• Dataset excerpts:
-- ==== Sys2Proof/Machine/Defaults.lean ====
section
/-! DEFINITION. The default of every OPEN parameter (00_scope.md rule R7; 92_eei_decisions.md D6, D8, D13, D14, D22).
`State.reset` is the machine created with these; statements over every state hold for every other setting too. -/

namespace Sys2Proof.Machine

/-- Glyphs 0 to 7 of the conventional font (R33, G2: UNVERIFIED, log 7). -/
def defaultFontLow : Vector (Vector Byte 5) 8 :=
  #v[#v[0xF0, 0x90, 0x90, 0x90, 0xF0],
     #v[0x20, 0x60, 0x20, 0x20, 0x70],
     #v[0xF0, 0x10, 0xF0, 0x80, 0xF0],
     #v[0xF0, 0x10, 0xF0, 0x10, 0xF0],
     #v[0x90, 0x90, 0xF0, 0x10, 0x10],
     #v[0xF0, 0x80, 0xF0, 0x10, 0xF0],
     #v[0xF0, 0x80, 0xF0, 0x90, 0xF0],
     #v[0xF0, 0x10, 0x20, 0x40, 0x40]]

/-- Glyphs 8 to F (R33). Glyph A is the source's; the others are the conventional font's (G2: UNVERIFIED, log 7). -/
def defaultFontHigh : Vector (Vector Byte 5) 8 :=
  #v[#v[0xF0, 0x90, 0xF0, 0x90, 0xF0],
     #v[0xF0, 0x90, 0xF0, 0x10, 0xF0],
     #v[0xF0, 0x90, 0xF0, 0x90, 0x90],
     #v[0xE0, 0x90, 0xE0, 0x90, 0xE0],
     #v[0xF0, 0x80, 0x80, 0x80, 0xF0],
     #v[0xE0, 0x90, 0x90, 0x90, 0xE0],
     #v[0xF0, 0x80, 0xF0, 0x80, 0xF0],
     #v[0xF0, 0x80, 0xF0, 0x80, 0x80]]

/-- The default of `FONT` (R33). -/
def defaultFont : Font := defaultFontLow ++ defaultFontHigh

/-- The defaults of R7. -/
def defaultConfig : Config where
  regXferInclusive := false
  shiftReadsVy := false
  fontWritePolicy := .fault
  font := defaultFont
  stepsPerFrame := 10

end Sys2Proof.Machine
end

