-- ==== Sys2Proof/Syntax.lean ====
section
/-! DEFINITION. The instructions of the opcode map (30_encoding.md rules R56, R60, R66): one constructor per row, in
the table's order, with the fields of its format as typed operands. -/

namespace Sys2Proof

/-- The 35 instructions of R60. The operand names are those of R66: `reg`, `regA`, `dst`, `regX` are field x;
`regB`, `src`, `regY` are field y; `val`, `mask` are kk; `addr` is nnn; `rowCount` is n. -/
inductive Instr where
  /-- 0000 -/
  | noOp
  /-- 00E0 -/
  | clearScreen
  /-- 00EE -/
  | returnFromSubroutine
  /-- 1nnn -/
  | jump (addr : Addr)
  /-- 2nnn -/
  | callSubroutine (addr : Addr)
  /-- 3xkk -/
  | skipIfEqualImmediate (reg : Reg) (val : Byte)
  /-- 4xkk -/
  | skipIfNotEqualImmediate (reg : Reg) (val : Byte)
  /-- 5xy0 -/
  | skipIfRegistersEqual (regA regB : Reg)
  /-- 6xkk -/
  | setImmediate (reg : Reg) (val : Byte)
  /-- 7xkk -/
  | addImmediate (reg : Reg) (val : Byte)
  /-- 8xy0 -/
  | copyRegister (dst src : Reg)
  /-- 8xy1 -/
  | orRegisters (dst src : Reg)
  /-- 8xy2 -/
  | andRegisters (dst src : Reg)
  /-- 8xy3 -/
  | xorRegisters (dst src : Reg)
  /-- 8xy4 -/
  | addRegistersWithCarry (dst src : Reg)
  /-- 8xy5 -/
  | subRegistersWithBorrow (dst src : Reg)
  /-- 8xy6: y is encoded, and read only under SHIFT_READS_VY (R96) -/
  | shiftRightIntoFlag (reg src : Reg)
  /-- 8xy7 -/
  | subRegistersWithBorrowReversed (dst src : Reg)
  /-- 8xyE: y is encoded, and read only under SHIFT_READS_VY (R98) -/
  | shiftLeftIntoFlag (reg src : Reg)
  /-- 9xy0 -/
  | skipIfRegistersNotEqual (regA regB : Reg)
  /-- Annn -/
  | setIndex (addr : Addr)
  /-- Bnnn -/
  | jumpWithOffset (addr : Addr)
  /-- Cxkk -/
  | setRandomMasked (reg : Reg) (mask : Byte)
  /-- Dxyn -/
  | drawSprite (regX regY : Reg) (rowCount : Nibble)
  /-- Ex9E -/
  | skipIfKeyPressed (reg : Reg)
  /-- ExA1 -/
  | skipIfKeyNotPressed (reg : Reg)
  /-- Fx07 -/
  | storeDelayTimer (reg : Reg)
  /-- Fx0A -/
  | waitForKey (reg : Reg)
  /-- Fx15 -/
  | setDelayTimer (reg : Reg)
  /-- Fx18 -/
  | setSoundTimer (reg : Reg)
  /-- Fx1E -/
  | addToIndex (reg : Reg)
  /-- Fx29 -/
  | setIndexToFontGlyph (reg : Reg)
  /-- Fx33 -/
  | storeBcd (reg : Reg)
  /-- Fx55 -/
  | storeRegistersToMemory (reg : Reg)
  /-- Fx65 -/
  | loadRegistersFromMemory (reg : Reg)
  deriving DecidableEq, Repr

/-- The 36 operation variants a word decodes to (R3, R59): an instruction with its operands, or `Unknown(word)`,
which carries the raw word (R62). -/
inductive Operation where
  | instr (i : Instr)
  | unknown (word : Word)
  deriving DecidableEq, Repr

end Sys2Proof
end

• Task prompt:
Reproduce word for word the lines of the records above, beginning at the first and ending with the line where "def defaultFontLow : Vector" appears, and nothing past it.

• Solution:
-- ==== Sys2Proof/Machine/Defaults.lean ====
section
/-! DEFINITION. The default of every OPEN parameter (00_scope.md rule R7; 92_eei_decisions.md D6, D8, D13, D14, D22).
`State.reset` is the machine created with these; statements over every state hold for every other setting too. -/

namespace Sys2Proof.Machine

/-- Glyphs 0 to 7 of the conventional font (R33, G2: UNVERIFIED, log 7). -/
def defaultFontLow : Vector (Vector Byte 5) 8 :=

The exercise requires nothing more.